[Records for the exercise Boundary: Start]

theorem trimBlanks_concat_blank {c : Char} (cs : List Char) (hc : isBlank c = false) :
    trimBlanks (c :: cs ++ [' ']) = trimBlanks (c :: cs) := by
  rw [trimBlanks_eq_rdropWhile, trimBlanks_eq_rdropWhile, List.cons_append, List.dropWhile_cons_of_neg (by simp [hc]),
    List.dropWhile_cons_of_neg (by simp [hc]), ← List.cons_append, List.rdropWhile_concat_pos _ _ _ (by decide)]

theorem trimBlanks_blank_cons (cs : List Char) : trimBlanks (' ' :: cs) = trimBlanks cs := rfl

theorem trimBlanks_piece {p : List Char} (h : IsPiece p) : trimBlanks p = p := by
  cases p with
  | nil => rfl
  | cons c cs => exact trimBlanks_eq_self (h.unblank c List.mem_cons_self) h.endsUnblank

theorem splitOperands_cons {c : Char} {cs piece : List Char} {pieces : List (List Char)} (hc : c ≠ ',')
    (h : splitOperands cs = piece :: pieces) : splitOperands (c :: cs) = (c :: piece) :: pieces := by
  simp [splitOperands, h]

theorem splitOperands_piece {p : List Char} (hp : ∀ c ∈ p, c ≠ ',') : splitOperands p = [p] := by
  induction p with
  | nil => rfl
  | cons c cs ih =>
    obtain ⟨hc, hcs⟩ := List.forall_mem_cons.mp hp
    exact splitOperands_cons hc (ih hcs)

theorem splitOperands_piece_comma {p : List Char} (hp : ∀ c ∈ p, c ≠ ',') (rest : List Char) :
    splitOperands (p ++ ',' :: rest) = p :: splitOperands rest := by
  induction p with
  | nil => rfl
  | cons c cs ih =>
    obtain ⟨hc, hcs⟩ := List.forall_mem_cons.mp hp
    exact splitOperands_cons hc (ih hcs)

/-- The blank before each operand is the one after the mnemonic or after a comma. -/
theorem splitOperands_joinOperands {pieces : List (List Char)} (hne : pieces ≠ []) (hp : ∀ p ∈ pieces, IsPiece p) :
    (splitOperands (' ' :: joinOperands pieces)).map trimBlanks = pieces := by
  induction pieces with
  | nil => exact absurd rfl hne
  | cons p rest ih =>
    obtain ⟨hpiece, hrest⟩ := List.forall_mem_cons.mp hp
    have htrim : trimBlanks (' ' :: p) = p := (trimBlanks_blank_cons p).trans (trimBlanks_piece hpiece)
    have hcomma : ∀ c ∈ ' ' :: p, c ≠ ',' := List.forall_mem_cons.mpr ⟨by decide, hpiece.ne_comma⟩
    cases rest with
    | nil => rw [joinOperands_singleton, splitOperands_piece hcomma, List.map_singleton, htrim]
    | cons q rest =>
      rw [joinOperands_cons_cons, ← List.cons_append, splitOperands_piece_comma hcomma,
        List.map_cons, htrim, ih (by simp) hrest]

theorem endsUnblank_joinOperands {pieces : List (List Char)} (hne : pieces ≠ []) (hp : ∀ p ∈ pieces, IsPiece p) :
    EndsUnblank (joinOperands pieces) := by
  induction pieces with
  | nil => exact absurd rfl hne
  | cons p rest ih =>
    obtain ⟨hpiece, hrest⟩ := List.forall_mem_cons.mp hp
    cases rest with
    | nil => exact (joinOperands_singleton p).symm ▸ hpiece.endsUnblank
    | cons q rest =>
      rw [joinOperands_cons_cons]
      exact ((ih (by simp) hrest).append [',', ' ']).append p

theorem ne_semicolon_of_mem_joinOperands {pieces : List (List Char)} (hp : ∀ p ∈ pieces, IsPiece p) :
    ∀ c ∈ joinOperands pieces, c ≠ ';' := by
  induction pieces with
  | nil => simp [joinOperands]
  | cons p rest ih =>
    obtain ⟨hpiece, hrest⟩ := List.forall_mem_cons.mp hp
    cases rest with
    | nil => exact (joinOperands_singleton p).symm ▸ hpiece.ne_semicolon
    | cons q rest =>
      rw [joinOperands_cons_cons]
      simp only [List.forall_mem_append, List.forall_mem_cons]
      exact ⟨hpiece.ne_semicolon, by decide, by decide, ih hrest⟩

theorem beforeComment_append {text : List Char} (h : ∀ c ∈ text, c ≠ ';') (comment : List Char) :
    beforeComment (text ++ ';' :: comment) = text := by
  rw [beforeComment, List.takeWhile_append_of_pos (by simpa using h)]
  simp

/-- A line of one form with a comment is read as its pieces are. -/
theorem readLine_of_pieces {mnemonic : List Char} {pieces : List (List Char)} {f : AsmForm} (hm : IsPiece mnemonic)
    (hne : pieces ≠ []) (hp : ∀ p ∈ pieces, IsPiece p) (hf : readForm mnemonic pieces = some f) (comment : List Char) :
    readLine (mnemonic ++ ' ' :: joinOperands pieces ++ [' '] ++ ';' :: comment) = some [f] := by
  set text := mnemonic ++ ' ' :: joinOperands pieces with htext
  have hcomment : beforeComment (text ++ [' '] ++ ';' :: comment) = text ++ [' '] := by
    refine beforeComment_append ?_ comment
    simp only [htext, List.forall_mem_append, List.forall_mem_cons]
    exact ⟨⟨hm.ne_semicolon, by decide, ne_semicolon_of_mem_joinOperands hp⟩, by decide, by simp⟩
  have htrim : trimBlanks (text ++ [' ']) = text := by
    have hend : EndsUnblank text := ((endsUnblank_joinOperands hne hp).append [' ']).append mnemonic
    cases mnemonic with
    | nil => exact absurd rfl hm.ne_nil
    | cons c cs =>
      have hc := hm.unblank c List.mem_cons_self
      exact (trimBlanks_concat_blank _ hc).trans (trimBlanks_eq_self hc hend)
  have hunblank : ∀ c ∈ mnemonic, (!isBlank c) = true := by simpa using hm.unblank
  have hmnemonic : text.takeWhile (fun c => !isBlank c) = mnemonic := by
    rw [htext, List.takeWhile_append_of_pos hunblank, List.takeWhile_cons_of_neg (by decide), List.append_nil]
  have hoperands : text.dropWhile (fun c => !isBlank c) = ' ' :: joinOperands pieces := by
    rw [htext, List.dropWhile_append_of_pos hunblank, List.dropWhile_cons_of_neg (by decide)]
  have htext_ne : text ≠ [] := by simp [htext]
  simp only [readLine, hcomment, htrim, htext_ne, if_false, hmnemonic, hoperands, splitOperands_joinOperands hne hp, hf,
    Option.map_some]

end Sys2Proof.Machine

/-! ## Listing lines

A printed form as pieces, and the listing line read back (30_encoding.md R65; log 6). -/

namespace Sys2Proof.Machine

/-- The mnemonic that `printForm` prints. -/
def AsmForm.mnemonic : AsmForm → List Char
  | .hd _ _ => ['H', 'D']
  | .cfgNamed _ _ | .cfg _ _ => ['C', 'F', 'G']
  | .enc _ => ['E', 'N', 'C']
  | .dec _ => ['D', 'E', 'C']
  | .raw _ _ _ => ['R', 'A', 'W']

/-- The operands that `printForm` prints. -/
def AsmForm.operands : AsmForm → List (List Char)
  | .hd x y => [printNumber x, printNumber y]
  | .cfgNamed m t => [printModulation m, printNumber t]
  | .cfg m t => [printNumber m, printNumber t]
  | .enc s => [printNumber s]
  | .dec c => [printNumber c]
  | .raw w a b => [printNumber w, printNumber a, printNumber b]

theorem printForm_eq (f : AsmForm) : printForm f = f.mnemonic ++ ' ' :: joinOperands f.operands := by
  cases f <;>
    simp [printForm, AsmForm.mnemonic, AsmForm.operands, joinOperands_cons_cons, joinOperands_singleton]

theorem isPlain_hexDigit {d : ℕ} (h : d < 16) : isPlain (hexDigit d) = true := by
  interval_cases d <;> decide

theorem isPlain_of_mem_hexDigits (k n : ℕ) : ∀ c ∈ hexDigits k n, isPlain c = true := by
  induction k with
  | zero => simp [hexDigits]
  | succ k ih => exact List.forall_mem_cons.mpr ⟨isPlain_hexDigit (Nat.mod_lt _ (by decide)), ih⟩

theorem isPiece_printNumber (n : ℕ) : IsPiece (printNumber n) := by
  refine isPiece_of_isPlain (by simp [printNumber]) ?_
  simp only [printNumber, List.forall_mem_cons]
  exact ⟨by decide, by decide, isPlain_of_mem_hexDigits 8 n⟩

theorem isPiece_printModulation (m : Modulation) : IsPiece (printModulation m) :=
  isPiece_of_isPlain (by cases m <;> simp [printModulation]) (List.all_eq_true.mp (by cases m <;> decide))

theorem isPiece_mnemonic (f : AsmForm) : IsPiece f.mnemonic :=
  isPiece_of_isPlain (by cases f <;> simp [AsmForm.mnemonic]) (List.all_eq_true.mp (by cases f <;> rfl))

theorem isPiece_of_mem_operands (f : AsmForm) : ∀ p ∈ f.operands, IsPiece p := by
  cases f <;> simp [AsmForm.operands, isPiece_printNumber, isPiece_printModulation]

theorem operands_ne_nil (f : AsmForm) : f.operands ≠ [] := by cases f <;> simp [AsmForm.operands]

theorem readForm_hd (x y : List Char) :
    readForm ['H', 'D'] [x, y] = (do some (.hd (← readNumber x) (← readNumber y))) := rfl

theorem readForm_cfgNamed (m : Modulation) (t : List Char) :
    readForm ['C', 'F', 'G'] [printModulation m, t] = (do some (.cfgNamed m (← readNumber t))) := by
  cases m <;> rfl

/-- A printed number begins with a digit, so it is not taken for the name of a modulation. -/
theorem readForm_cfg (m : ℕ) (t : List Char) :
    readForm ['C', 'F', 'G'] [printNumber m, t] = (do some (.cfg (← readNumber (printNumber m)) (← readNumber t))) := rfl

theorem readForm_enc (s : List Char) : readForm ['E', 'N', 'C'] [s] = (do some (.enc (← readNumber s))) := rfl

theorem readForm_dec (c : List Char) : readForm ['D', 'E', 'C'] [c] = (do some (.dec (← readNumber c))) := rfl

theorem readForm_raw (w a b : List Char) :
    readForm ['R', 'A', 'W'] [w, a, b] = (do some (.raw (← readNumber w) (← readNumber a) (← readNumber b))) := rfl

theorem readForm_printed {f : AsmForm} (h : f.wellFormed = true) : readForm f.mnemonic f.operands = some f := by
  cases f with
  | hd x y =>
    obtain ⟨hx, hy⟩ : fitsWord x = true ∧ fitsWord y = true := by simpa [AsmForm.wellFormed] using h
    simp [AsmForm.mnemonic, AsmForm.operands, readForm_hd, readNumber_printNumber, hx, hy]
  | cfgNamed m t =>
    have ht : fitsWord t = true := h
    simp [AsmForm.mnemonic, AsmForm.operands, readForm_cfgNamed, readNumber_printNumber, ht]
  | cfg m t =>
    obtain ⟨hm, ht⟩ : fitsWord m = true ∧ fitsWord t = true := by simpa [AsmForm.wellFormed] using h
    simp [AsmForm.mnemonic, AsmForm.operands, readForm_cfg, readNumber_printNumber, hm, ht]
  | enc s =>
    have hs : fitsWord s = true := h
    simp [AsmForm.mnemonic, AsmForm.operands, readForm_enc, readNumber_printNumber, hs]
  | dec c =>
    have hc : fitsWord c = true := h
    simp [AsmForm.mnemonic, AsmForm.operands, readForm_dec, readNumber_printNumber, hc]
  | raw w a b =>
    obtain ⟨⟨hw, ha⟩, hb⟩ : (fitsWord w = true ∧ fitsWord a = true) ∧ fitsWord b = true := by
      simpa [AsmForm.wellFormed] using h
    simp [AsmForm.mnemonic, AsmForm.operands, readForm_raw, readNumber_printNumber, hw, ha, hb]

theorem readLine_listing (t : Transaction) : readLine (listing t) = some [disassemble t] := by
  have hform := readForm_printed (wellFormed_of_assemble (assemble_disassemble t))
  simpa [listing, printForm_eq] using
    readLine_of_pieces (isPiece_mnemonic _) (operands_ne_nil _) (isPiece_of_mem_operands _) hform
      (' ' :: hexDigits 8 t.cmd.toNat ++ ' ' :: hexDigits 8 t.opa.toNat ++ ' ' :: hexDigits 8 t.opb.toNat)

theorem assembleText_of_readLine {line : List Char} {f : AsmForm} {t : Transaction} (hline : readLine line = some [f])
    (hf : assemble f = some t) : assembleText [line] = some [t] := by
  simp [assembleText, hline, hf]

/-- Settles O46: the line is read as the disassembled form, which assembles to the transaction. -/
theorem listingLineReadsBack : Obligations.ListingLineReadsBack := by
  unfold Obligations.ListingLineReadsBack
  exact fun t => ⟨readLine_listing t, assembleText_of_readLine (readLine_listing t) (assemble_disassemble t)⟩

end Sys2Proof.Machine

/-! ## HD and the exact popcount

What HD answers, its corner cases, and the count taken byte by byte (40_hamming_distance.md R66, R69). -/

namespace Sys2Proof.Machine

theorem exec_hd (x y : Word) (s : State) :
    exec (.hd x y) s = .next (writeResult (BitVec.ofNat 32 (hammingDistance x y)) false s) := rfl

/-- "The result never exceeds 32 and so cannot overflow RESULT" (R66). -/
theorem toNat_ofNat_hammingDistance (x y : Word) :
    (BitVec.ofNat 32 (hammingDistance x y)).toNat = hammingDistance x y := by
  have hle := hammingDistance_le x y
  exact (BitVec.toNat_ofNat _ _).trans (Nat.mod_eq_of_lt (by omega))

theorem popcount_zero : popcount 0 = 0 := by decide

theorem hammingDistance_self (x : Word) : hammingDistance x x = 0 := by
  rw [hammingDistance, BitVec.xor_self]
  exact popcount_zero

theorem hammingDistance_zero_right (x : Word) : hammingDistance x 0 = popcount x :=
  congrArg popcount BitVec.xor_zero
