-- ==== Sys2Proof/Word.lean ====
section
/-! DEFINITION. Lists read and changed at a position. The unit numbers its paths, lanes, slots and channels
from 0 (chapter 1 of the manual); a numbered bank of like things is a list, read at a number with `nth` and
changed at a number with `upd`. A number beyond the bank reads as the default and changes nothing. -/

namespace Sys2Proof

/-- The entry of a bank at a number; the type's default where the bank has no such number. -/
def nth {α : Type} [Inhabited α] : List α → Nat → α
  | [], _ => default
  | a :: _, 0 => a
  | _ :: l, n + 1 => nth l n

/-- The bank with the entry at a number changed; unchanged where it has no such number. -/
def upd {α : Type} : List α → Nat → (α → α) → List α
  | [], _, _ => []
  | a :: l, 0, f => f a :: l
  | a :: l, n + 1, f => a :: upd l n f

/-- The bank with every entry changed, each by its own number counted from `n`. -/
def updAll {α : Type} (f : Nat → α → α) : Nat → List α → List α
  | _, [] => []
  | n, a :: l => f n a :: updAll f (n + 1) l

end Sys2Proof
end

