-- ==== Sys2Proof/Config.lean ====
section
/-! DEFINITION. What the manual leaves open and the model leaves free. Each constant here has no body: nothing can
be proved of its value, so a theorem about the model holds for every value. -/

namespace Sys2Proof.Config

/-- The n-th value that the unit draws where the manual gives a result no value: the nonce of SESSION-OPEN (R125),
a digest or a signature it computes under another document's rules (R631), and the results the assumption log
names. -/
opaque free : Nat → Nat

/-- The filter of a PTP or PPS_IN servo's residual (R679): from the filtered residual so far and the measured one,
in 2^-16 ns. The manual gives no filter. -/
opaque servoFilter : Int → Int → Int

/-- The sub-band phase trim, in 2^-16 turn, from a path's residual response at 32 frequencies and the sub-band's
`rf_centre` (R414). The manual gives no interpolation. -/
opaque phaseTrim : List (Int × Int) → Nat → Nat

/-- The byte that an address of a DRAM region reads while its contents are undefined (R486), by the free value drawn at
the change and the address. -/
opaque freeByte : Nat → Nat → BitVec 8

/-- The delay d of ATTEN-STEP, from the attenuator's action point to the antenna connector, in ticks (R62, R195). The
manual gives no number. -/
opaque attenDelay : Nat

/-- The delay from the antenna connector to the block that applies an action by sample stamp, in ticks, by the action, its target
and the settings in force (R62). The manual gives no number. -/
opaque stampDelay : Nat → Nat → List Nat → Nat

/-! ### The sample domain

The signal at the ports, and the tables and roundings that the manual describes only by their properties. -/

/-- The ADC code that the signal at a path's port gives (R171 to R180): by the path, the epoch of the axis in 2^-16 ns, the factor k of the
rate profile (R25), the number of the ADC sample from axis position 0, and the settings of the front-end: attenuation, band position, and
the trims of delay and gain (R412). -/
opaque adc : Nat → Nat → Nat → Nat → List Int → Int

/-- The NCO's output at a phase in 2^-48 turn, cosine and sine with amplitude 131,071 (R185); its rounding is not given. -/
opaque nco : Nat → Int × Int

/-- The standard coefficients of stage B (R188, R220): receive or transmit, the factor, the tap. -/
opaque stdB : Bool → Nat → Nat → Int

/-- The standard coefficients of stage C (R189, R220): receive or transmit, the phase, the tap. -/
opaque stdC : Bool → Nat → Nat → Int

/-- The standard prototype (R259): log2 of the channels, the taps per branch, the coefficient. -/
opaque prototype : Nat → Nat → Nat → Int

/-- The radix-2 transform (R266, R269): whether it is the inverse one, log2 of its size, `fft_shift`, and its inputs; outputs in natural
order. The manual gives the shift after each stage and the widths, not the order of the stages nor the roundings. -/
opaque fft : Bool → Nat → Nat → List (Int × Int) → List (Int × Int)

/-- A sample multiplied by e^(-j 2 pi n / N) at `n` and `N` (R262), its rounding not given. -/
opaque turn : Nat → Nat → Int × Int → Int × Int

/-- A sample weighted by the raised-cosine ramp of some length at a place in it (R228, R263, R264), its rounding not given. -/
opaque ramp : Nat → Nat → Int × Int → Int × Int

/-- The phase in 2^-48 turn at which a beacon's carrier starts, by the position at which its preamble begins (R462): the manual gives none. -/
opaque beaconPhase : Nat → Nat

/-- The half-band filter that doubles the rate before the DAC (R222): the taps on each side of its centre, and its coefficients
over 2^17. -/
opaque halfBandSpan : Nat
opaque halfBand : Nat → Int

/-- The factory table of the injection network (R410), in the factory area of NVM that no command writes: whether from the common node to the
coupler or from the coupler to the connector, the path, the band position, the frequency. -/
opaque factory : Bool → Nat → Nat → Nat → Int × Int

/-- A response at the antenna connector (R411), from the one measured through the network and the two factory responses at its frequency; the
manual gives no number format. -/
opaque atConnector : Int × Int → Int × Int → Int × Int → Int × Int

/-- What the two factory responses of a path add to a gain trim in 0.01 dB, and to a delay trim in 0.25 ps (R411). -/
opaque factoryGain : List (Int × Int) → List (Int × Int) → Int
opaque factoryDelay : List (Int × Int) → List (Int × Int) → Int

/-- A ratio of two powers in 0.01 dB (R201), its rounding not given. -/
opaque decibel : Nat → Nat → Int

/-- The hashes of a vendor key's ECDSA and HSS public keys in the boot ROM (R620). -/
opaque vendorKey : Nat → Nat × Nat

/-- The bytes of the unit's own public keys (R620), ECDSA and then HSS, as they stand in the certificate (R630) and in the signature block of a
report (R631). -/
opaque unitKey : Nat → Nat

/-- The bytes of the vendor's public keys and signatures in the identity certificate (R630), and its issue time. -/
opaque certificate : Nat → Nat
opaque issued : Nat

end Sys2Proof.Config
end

[Records for the exercise Boundary: End]

=== Exercise instructions ===
Which lines of the records contain "every"? Show each of them.

=== The completed task ===
/-- The bank with every entry changed, each by its own number counted from `n`. -/
be proved of its value, so a theorem about the model holds for every value. -/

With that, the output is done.